Per questo stavo modificando per l'ennesima volta il dodicesimo capitolo di questo romanzo, in cui l'eroina deve decidere se continuare a combattere al fianco della sua famiglia, nonostante la loro cattiveria e avarizia, oppure seguire il suo amato e andare contro qualsiasi regola che si conosca nel mondo magico. Conoscendomi, non avrei mai detto di essere io  l'autrice. Insomma, parla di storie d'amore, magia e Dio. Tutte cose in cui non credo. Strano, vero?

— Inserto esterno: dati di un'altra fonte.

-- ==== Sys2Proof/Certificates/Slice0/Obligations.lean ====
section
/-! DEFINITION. The statements about the model, for the provers: what every command and every step do (first part), and
what each command of the table does when its event comes about, family by family. -/

open Sys2Proof Sys2Proof.Machine

/-! ### The machine as a whole -/

/-- A step takes the command at the front of the queue and carries it out with the rest of the queue. -/
def Obligations.StepRunsTheFrontCommand : Prop :=
  ∀ (c : Instr) (rest : List Instr) (s : State), s.pending = c :: rest → step s = exec c { s with pending := rest }

/-- With no command waiting a step passes one eye sample period of 50 µs (log entry 6; R5 for the sample records). -/
def Obligations.EmptyQueuePassesOneTick : Prop :=
  ∀ s : State, s.pending = [] → ∃ t, step s = .next t ∧ t.pending = [] ∧
    t.clock = (if s.clock.sub + 1 < 20 then { s.clock with sub := s.clock.sub + 1 } else ⟨s.clock.ms + 1, 0, true⟩) ∧
    (∀ l, (t.belt.get l).samples =
        (s.belt.get l).samples.drop 1 ++ [⟨(s.belt.get l).counter, (s.belt.get l).fwd, (s.belt.get l).live⟩] ∧
      (t.belt.get l).counter = (s.belt.get l).counter ∧ (t.belt.get l).speed = (s.belt.get l).speed ∧
      (t.lsq.get l).mode = (s.lsq.get l).mode ∧ (t.lsq.get l).holds = (s.lsq.get l).holds) ∧
    t.track = s.track ∧ t.eyes = s.eyes ∧ t.pkr = s.pkr ∧ t.msc = s.msc ∧ t.tally = s.tally ∧ t.jrn = s.jrn ∧
    t.hmu = s.hmu ∧ t.geom = s.geom ∧ t.mwu = s.mwu ∧ t.pif = s.pif ∧ t.mem = s.mem ∧ t.raised = s.raised

/-- Every command whose operands lie in the ranges of its inputs completes in every state; every other is refused by
name. This is the model's choice and no rule of the spec: a row whose event does not come about answers next (log entry 5),
operands outside an input's range are refused (log entry 16), and a meaning is total over every state (log entry 52). -/
def Obligations.WellFormedCommandsComplete : Prop :=
  ∀ (c : Instr) (s : State), (c.wellFormed = true → ∃ t, exec c s = .next t) ∧
    (c.wellFormed = false → exec c s = .refused .operandOutOfRange)

/-- The frame of every command: the commands waiting, host memory, the clock and each block's state of each lane are
unchanged but for the parts that `partsOf` names for the command and those that every event's end may change. A
command of one head changes no other head, a command of one pocket no other pocket; an order that names a lane leaves
the other lane's parts, and an order that names a pocket every other pocket of the lane. -/
def Obligations.EveryCommandChangesOnlyItsParts : Prop :=
  ∀ (c : Instr) (s t : State), exec c s = .next t →
    changesOnly (partsOf c) s t ∧
    (∀ q, ownHead c = some q → ∀ l h, (l, h) ≠ q → head l h t = head l h s) ∧
    (∀ q, ownPocket c = some q → ∀ l p, (l, p) ≠ q → pocketRec l p t = pocketRec l p s) ∧
    (isOrderRow c = true → ∀ b, s.ocu.current = some b →
      (∀ l, orderLaneOf b.body = some l → ∀ k, k ≠ l → ∀ p ∈ lanePartsOf k, agree p s t) ∧
      (∀ i j a n p, b.body = .pocketControl i j a n → pocketOfIndex j = some p →
        ∀ l q, q ≠ p → pocketRec l q t = pocketRec l q s))

/-- The frame of host memory: a command stores only to the order state bytes of the blocks it finishes or takes, and
to the record it is to write (`storesOf` computes the addresses); every other byte reads as before. The extent of an
IDENTIFY's write is the model's reading (log entry 19). -/
def Obligations.CommandsStoreOnlyWhereNamed : Prop :=
  ∀ (c : Instr) (s t : State), exec c s = .next t →
    ∀ a, (∀ r ∈ storesOf c s, a < r.1 ∨ r.1 + r.2 ≤ a) → memRead t.mem a = memRead s.mem a

/-- The canonical form of host memory (addresses strictly rising, no byte listed that reads 0) is kept by every step. The
form, and that an unlisted byte reads 0, are the model's choice (log entry 4); the spec says nothing of them. -/
def Obligations.StepKeepsMemoryForm : Prop :=
  ∀ s t : State, memWf s.mem = true → step s = .next t → memWf t.mem = true

/-- R8: a track queue of at most 32 entries with strictly rising serials, all of them given, is kept by every step. R142:
and so is the conservation of a lane's counts: entered equals SORTED, ENDED, LOST and PURGED and the entries in the queue,
until the count saturates, in a tally set of 106 counts. -/
def Obligations.StepKeepsTrackQueues : Prop :=
  (∀ s t : State, (∀ l, trackOk (s.track.get l) = true) → step s = .next t → ∀ l, trackOk (t.track.get l) = true) ∧
  (∀ s t : State, (∀ l, trackOk (s.track.get l) = true ∧ (s.tally.get l).length = 106 ∧ conserved l s) →
     step s = .next t → ∀ l, (t.tally.get l).length = 106 ∧ conserved l t)

/-- The state after a device reset is safe: memory in its form, both track queues empty and well kept, no reason left
uncollected. What a device reset leaves, register by register: the values the rules name. R175: a device reset, by the
link or by a write of RESET: every block's state is that after reset; the commands waiting, host memory and the
message settings of the configuration space, which are not the part's own, stand (log entry 11). -/
def Obligations.WhatADeviceResetLeaves : Prop :=
  (State.reset.safe ∧ (∀ l, (State.reset.track.get l).queue = []) ∧ State.reset.pending = []) ∧
  (∀ l : LaneId, (State.reset.belt.get l).counter = 0 ∧ (State.reset.belt.get l).speed = 0 ∧
     (State.reset.track.get l).lastSerial = 0 ∧
     (∀ h, (State.reset.track.get l).cancelJam.get h = 0 ∧ (State.reset.track.get l).endJam.get h = 0) ∧
     (State.reset.sfe.get l).pairs = List.replicate 12 ⟨0, 256⟩ ∧ (State.reset.sfe.get l).traces = [] ∧
     (State.reset.sfe.get l).due = false ∧ (State.reset.sfe.get l).dueAge = 0 ∧ (State.reset.sfe.get l).refMode = false ∧
     (∀ g, (channel l g State.reset).windows = [] ∧ (channel l g State.reset).output = false ∧
       (channel l g State.reset).history = [] ∧ (channel l g State.reset).lastClosed = none) ∧
     (State.reset.gsq.get l).flipRetired = false ∧ (State.reset.gsq.get l).bankRetired = false ∧
     (∀ h, (head l h State.reset).wet = .cold ∧ (head l h State.reset).retired = false ∧
       (head l h State.reset).fast = false ∧ (head l h State.reset).lastTemp = 0 ∧ (head l h State.reset).trim = 0 ∧
       (head l h State.reset).prints = [] ∧ (head l h State.reset).verify = []) ∧
     (∀ p, (pocketRec l p State.reset).state = .opened ∧ (pocketRec l p State.reset).fill = 0 ∧
       (pocketRec l p State.reset).reservations = []) ∧
     (State.reset.tally.get l).length = 106 ∧ conserved l State.reset ∧ laneMode l State.reset = .off ∧
     (State.reset.lsq.get l).lamp = .dark ∧ (∀ r, holdSet l r State.reset = false) ∧
     (State.reset.lsq.get l).feedReq = false ∧ State.reset.tally.get l = List.replicate 106 0 ∧
     State.reset.ocu.position = 0 ∧ State.reset.ocu.phase = .take ∧ State.reset.ocu.pollInterval = 5 ∧
     State.reset.ocu.chain = .stopped ∧ State.reset.ocu.completed = 0 ∧ State.reset.ocu.faultCause = .none ∧
     State.reset.pif.runChain = false ∧ State.reset.pif.irqEnable = false ∧ State.reset.pif.attn = 0 ∧
     State.reset.pif.mask = 0 ∧ State.reset.mwu.windowsSet = false ∧ State.reset.stat.addr = none ∧
     State.reset.pmc.clockSet = false ∧ State.reset.pmc.current = none ∧ State.reset.msc.current = none) ∧
  (∀ s : State, ∃ t, exec .deviceReset s = .next t ∧ exec .reset s = .next t ∧
     t = { State.reset with
       pending := s.pending, mem := s.mem, freeCount := s.freeCount,
       pif := { State.reset.pif with
         msiEnable := s.pif.msiEnable, msiAddress := s.pif.msiAddress,
         msiData := s.pif.msiData, msiSent := s.pif.msiSent, msiLast := s.pif.msiLast } })
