@[simp] theorem updEye_pending (l : LaneId) (y : Eye) (f : EyeState → EyeState) (s : State) :
    (updEye l y f s).pending = s.pending := rfl
@[simp] theorem updEye_clock (l : LaneId) (y : Eye) (f : EyeState → EyeState) (s : State) :
    (updEye l y f s).clock = s.clock := rfl
@[simp] theorem updEye_belt (l : LaneId) (y : Eye) (f : EyeState → EyeState) (s : State) :
    (updEye l y f s).belt = s.belt := rfl
@[simp] theorem updEye_eyes (l : LaneId) (y : Eye) (f : EyeState → EyeState) (s : State) :
    (updEye l y f s).eyes = s.eyes.upd l (fun v => vupd v (eyeCode y) f) := rfl
@[simp] theorem updEye_track (l : LaneId) (y : Eye) (f : EyeState → EyeState) (s : State) :
    (updEye l y f s).track = s.track := rfl
@[simp] theorem updEye_geom (l : LaneId) (y : Eye) (f : EyeState → EyeState) (s : State) :
    (updEye l y f s).geom = s.geom := rfl
@[simp] theorem updEye_sfe (l : LaneId) (y : Eye) (f : EyeState → EyeState) (s : State) :
    (updEye l y f s).sfe = s.sfe := rfl
@[simp] theorem updEye_gsq (l : LaneId) (y : Eye) (f : EyeState → EyeState) (s : State) :
    (updEye l y f s).gsq = s.gsq := rfl
@[simp] theorem updEye_cnu (l : LaneId) (y : Eye) (f : EyeState → EyeState) (s : State) :
    (updEye l y f s).cnu = s.cnu := rfl
@[simp] theorem updEye_pkr (l : LaneId) (y : Eye) (f : EyeState → EyeState) (s : State) :
    (updEye l y f s).pkr = s.pkr := rfl
@[simp] theorem updEye_lsq (l : LaneId) (y : Eye) (f : EyeState → EyeState) (s : State) :
    (updEye l y f s).lsq = s.lsq := rfl
@[simp] theorem updEye_msc (l : LaneId) (y : Eye) (f : EyeState → EyeState) (s : State) :
    (updEye l y f s).msc = s.msc := rfl
@[simp] theorem updEye_pmc (l : LaneId) (y : Eye) (f : EyeState → EyeState) (s : State) :
    (updEye l y f s).pmc = s.pmc := rfl
@[simp] theorem updEye_tally (l : LaneId) (y : Eye) (f : EyeState → EyeState) (s : State) :
    (updEye l y f s).tally = s.tally := rfl
@[simp] theorem updEye_jrn (l : LaneId) (y : Eye) (f : EyeState → EyeState) (s : State) :
    (updEye l y f s).jrn = s.jrn := rfl
@[simp] theorem updEye_hmu (l : LaneId) (y : Eye) (f : EyeState → EyeState) (s : State) :
    (updEye l y f s).hmu = s.hmu := rfl
@[simp] theorem updEye_ocu (l : LaneId) (y : Eye) (f : EyeState → EyeState) (s : State) :
    (updEye l y f s).ocu = s.ocu := rfl
@[simp] theorem updEye_stat (l : LaneId) (y : Eye) (f : EyeState → EyeState) (s : State) :
    (updEye l y f s).stat = s.stat := rfl
@[simp] theorem updEye_mwu (l : LaneId) (y : Eye) (f : EyeState → EyeState) (s : State) :
    (updEye l y f s).mwu = s.mwu := rfl
@[simp] theorem updEye_pif (l : LaneId) (y : Eye) (f : EyeState → EyeState) (s : State) :
    (updEye l y f s).pif = s.pif := rfl
@[simp] theorem updEye_mem (l : LaneId) (y : Eye) (f : EyeState → EyeState) (s : State) :
    (updEye l y f s).mem = s.mem := rfl
@[simp] theorem updEye_raised (l : LaneId) (y : Eye) (f : EyeState → EyeState) (s : State) :
    (updEye l y f s).raised = s.raised := rfl
@[simp] theorem updEye_freeCount (l : LaneId) (y : Eye) (f : EyeState → EyeState) (s : State) :
    (updEye l y f s).freeCount = s.freeCount := rfl

@[simp] theorem updTrack_pending (l : LaneId) (f : Track → Track) (s : State) :
    (updTrack l f s).pending = s.pending := rfl
@[simp] theorem updTrack_clock (l : LaneId) (f : Track → Track) (s : State) : (updTrack l f s).clock = s.clock := rfl
@[simp] theorem updTrack_belt (l : LaneId) (f : Track → Track) (s : State) : (updTrack l f s).belt = s.belt := rfl
@[simp] theorem updTrack_eyes (l : LaneId) (f : Track → Track) (s : State) : (updTrack l f s).eyes = s.eyes := rfl
@[simp] theorem updTrack_track (l : LaneId) (f : Track → Track) (s : State) :
    (updTrack l f s).track = s.track.upd l f := rfl
@[simp] theorem updTrack_geom (l : LaneId) (f : Track → Track) (s : State) : (updTrack l f s).geom = s.geom := rfl
@[simp] theorem updTrack_sfe (l : LaneId) (f : Track → Track) (s : State) : (updTrack l f s).sfe = s.sfe := rfl
@[simp] theorem updTrack_gsq (l : LaneId) (f : Track → Track) (s : State) : (updTrack l f s).gsq = s.gsq := rfl
@[simp] theorem updTrack_cnu (l : LaneId) (f : Track → Track) (s : State) : (updTrack l f s).cnu = s.cnu := rfl
@[simp] theorem updTrack_pkr (l : LaneId) (f : Track → Track) (s : State) : (updTrack l f s).pkr = s.pkr := rfl
@[simp] theorem updTrack_lsq (l : LaneId) (f : Track → Track) (s : State) : (updTrack l f s).lsq = s.lsq := rfl
@[simp] theorem updTrack_msc (l : LaneId) (f : Track → Track) (s : State) : (updTrack l f s).msc = s.msc := rfl
@[simp] theorem updTrack_pmc (l : LaneId) (f : Track → Track) (s : State) : (updTrack l f s).pmc = s.pmc := rfl
@[simp] theorem updTrack_tally (l : LaneId) (f : Track → Track) (s : State) : (updTrack l f s).tally = s.tally := rfl
@[simp] theorem updTrack_jrn (l : LaneId) (f : Track → Track) (s : State) : (updTrack l f s).jrn = s.jrn := rfl
@[simp] theorem updTrack_hmu (l : LaneId) (f : Track → Track) (s : State) : (updTrack l f s).hmu = s.hmu := rfl
@[simp] theorem updTrack_ocu (l : LaneId) (f : Track → Track) (s : State) : (updTrack l f s).ocu = s.ocu := rfl
@[simp] theorem updTrack_stat (l : LaneId) (f : Track → Track) (s : State) : (updTrack l f s).stat = s.stat := rfl
@[simp] theorem updTrack_mwu (l : LaneId) (f : Track → Track) (s : State) : (updTrack l f s).mwu = s.mwu := rfl
@[simp] theorem updTrack_pif (l : LaneId) (f : Track → Track) (s : State) : (updTrack l f s).pif = s.pif := rfl
@[simp] theorem updTrack_mem (l : LaneId) (f : Track → Track) (s : State) : (updTrack l f s).mem = s.mem := rfl
@[simp] theorem updTrack_raised (l : LaneId) (f : Track → Track) (s : State) :
    (updTrack l f s).raised = s.raised := rfl
@[simp] theorem updTrack_freeCount (l : LaneId) (f : Track → Track) (s : State) :
    (updTrack l f s).freeCount = s.freeCount := rfl

@[simp] theorem updSfe_pending (l : LaneId) (f : Sfe → Sfe) (s : State) : (updSfe l f s).pending = s.pending := rfl
@[simp] theorem updSfe_clock (l : LaneId) (f : Sfe → Sfe) (s : State) : (updSfe l f s).clock = s.clock := rfl
@[simp] theorem updSfe_belt (l : LaneId) (f : Sfe → Sfe) (s : State) : (updSfe l f s).belt = s.belt := rfl
@[simp] theorem updSfe_eyes (l : LaneId) (f : Sfe → Sfe) (s : State) : (updSfe l f s).eyes = s.eyes := rfl
@[simp] theorem updSfe_track (l : LaneId) (f : Sfe → Sfe) (s : State) : (updSfe l f s).track = s.track := rfl
@[simp] theorem updSfe_geom (l : LaneId) (f : Sfe → Sfe) (s : State) : (updSfe l f s).geom = s.geom := rfl
@[simp] theorem updSfe_sfe (l : LaneId) (f : Sfe → Sfe) (s : State) : (updSfe l f s).sfe = s.sfe.upd l f := rfl
@[simp] theorem updSfe_gsq (l : LaneId) (f : Sfe → Sfe) (s : State) : (updSfe l f s).gsq = s.gsq := rfl
@[simp] theorem updSfe_cnu (l : LaneId) (f : Sfe → Sfe) (s : State) : (updSfe l f s).cnu = s.cnu := rfl
@[simp] theorem updSfe_pkr (l : LaneId) (f : Sfe → Sfe) (s : State) : (updSfe l f s).pkr = s.pkr := rfl
@[simp] theorem updSfe_lsq (l : LaneId) (f : Sfe → Sfe) (s : State) : (updSfe l f s).lsq = s.lsq := rfl
@[simp] theorem updSfe_msc (l : LaneId) (f : Sfe → Sfe) (s : State) : (updSfe l f s).msc = s.msc := rfl
@[simp] theorem updSfe_pmc (l : LaneId) (f : Sfe → Sfe) (s : State) : (updSfe l f s).pmc = s.pmc := rfl
@[simp] theorem updSfe_tally (l : LaneId) (f : Sfe → Sfe) (s : State) : (updSfe l f s).tally = s.tally := rfl
@[simp] theorem updSfe_jrn (l : LaneId) (f : Sfe → Sfe) (s : State) : (updSfe l f s).jrn = s.jrn := rfl
@[simp] theorem updSfe_hmu (l : LaneId) (f : Sfe → Sfe) (s : State) : (updSfe l f s).hmu = s.hmu := rfl
@[simp] theorem updSfe_ocu (l : LaneId) (f : Sfe → Sfe) (s : State) : (updSfe l f s).ocu = s.ocu := rfl
@[simp] theorem updSfe_stat (l : LaneId) (f : Sfe → Sfe) (s : State) : (updSfe l f s).stat = s.stat := rfl
@[simp] theorem updSfe_mwu (l : LaneId) (f : Sfe → Sfe) (s : State) : (updSfe l f s).mwu = s.mwu := rfl
@[simp] theorem updSfe_pif (l : LaneId) (f : Sfe → Sfe) (s : State) : (updSfe l f s).pif = s.pif := rfl
@[simp] theorem updSfe_mem (l : LaneId) (f : Sfe → Sfe) (s : State) : (updSfe l f s).mem = s.mem := rfl
@[simp] theorem updSfe_raised (l : LaneId) (f : Sfe → Sfe) (s : State) : (updSfe l f s).raised = s.raised := rfl
@[simp] theorem updSfe_freeCount (l : LaneId) (f : Sfe → Sfe) (s : State) :
    (updSfe l f s).freeCount = s.freeCount := rfl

Un giorno avrei voluto che Bellatrix (protagonista della mia storia) fosse una ragazza segnata dalle delusioni e dal dolore del passato, e quindi che si trasformasse in una specie di mostro senza cuore; altri giorni ero positiva e mi piaceva l'idea che lei riuscisse a superare tutti i suoi blocchi emotivi e psicologici per far trionfare l'amore e il rischio, come a dimostrare che a volte buttarsi non prevede necessariamente schiantarsi al suolo.